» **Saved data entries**
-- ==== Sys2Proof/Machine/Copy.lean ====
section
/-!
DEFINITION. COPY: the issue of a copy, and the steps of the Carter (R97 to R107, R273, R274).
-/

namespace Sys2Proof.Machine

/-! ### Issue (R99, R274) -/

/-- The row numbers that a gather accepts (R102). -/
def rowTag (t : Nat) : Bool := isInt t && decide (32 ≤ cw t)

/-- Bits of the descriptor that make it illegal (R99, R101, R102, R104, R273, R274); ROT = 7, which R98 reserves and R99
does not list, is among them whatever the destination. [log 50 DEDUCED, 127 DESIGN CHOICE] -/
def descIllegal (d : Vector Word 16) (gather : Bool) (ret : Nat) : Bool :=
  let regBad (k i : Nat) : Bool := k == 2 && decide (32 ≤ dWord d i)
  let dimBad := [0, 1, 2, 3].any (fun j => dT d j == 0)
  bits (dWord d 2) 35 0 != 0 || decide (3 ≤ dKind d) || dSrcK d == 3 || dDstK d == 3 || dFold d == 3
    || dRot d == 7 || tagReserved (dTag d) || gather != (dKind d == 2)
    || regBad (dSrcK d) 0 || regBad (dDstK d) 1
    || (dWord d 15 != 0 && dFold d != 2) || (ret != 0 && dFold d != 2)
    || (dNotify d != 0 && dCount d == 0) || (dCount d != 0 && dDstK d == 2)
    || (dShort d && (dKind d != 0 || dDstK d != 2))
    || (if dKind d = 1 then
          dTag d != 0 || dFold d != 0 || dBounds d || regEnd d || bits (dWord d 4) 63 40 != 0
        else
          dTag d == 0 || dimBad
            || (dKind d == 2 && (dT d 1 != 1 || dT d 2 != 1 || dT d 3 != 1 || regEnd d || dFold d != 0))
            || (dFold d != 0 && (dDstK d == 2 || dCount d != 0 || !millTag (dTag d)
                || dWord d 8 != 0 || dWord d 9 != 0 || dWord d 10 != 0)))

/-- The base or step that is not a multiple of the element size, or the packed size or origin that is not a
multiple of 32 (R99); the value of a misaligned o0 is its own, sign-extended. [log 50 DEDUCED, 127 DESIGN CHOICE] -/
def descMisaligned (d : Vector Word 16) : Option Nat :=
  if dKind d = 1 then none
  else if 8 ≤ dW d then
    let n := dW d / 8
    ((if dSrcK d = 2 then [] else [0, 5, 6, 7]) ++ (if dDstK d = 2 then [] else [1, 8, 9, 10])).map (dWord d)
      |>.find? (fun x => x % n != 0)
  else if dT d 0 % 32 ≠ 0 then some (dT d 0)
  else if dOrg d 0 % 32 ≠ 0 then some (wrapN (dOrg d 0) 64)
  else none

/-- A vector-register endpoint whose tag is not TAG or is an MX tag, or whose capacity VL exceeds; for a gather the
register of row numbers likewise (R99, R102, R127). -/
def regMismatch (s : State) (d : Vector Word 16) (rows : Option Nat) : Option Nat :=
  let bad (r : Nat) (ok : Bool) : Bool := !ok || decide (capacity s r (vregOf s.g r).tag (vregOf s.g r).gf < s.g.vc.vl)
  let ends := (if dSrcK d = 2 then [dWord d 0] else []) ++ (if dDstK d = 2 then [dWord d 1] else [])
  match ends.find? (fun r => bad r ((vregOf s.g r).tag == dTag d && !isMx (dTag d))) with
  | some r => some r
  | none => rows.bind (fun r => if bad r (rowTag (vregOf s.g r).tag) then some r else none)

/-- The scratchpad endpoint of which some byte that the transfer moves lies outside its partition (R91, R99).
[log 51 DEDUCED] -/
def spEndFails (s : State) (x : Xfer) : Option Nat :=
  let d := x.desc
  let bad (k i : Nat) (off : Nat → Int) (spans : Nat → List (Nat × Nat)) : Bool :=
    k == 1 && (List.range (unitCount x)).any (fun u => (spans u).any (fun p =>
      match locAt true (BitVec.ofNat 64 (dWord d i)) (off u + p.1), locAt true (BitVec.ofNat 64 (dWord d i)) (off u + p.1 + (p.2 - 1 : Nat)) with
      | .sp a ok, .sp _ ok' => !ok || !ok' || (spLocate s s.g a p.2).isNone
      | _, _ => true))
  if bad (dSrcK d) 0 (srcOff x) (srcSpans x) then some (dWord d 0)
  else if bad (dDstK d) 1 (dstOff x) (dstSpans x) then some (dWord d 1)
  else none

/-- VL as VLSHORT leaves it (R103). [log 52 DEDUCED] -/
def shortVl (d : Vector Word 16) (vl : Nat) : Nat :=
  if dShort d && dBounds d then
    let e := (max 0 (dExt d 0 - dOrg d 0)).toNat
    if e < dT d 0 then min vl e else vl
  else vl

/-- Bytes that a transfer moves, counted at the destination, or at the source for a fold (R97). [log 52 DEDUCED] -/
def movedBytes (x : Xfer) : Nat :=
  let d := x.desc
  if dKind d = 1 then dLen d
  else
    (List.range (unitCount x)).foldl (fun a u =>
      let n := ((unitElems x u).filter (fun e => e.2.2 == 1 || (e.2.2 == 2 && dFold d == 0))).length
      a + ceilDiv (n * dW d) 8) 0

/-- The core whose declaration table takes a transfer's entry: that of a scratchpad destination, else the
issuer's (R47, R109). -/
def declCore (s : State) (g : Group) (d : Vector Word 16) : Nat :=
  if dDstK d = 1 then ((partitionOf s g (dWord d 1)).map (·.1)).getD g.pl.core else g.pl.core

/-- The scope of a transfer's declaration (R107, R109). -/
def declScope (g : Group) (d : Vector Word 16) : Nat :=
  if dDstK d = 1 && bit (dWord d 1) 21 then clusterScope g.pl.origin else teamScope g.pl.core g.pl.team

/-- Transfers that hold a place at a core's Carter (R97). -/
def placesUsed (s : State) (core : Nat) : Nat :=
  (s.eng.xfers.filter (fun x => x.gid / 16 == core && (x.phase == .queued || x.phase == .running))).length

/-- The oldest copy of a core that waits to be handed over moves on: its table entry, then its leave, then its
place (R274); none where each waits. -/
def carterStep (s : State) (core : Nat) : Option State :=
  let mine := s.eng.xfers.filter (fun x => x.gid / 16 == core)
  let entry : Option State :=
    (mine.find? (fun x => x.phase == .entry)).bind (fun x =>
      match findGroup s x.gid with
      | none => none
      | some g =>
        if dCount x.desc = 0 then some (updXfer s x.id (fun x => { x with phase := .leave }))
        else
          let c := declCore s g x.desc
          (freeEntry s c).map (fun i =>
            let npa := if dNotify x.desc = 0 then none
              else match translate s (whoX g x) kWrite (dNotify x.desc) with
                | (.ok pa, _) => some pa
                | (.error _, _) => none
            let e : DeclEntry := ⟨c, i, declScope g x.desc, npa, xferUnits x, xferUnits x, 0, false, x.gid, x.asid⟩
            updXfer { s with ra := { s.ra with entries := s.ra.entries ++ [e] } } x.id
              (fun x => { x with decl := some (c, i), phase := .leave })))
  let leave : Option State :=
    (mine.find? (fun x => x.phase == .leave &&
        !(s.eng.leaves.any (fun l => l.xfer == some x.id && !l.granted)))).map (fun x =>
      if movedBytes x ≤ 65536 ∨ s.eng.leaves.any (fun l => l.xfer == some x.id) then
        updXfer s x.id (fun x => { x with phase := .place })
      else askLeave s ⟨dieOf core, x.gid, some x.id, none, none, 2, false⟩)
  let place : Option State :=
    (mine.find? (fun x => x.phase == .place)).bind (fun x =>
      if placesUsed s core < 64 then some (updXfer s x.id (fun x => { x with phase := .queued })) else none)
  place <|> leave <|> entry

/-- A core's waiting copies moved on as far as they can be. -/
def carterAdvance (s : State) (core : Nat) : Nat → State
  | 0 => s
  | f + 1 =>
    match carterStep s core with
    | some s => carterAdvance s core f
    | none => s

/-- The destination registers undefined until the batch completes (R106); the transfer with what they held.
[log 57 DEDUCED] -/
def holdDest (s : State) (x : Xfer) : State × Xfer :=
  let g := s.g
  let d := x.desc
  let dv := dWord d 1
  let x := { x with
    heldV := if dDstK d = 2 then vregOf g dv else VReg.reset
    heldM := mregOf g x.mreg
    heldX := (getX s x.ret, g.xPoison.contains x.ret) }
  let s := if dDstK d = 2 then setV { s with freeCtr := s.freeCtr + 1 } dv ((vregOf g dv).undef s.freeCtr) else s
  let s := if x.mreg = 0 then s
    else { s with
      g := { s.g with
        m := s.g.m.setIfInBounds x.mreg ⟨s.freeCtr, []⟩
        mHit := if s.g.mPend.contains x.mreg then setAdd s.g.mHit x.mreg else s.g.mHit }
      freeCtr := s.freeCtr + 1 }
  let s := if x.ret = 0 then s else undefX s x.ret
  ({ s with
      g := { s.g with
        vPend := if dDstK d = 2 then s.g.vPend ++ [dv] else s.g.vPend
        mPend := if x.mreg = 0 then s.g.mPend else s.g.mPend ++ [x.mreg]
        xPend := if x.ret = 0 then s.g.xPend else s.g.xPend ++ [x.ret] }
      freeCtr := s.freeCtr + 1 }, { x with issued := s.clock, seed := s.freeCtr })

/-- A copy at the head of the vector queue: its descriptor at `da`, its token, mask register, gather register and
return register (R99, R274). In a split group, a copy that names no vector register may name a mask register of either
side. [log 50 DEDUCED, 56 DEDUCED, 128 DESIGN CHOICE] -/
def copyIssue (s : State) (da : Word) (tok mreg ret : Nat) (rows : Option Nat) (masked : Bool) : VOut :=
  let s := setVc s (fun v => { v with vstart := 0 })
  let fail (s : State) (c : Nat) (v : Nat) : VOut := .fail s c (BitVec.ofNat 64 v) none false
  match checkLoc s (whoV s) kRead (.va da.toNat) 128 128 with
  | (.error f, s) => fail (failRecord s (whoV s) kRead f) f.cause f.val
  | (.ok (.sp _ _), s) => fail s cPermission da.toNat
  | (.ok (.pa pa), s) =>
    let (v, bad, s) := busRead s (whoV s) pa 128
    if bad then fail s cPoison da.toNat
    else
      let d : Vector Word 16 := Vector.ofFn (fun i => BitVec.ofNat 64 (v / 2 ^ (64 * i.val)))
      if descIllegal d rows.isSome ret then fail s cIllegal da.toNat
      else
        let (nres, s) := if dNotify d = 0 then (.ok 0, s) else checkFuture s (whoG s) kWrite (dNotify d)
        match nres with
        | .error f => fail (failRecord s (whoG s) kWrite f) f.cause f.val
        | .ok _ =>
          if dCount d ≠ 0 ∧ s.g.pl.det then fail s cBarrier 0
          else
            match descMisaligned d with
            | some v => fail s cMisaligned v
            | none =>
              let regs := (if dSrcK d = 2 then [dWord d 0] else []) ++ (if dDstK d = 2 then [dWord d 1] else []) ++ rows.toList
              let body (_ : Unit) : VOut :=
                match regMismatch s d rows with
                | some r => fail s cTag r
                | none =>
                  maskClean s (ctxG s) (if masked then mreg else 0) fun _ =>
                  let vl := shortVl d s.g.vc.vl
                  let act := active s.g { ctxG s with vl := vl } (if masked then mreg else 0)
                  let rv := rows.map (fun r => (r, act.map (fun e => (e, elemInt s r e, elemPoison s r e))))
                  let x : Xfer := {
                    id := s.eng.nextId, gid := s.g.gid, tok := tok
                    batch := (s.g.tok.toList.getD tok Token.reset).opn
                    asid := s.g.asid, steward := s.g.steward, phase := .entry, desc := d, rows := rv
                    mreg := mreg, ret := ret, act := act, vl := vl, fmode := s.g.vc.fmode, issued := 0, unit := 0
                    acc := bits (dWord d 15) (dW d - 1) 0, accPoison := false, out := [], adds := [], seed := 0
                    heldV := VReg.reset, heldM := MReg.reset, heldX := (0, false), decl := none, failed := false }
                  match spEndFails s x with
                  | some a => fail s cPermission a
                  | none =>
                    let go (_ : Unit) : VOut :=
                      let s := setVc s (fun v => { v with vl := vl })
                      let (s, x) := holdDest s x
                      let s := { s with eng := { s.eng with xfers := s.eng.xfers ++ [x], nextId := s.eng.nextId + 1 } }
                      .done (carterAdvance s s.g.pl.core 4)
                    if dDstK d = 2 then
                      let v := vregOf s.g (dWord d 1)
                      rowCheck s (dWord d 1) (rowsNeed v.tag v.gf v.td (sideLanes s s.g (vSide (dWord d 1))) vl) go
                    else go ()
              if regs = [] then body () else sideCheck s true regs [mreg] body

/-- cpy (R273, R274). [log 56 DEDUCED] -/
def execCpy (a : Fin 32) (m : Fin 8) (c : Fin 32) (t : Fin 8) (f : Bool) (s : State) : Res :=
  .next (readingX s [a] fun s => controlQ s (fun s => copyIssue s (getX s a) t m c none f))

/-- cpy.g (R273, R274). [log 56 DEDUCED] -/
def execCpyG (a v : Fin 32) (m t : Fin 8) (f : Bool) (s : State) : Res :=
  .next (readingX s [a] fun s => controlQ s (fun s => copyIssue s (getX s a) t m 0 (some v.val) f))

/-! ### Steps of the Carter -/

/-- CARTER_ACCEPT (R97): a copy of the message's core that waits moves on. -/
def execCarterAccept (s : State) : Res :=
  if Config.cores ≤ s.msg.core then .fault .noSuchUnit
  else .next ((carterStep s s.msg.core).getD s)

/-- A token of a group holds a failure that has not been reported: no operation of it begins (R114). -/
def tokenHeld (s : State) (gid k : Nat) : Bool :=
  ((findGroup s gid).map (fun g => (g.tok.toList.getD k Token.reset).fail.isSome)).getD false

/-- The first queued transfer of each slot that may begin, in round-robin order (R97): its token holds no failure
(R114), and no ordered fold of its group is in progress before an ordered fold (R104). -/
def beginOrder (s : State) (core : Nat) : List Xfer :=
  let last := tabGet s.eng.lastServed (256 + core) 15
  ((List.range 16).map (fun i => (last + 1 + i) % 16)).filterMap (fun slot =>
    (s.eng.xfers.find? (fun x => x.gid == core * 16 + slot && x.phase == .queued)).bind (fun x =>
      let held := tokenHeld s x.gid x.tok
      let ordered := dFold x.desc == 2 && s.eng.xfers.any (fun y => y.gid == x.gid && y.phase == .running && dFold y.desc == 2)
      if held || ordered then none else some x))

» **WORK REQUIRED**
Scan the records above for the lines holding "id := s.eng.nextId, gid" and "let (s, x) := holdDest". Transcribe those two and every line between them word for word, and no others.

» **OUTPUT OF THE TASK**
                    id := s.eng.nextId, gid := s.g.gid, tok := tok
                    batch := (s.g.tok.toList.getD tok Token.reset).opn
                    asid := s.g.asid, steward := s.g.steward, phase := .entry, desc := d, rows := rv
                    mreg := mreg, ret := ret, act := act, vl := vl, fmode := s.g.vc.fmode, issued := 0, unit := 0
                    acc := bits (dWord d 15) (dW d - 1) 0, accPoison := false, out := [], adds := [], seed := 0
                    heldV := VReg.reset, heldM := MReg.reset, heldX := (0, false), decl := none, failed := false }
                  match spEndFails s x with
                  | some a => fail s cPermission a
                  | none =>
                    let go (_ : Unit) : VOut :=
                      let s := setVc s (fun v => { v with vl := vl })
                      let (s, x) := holdDest s x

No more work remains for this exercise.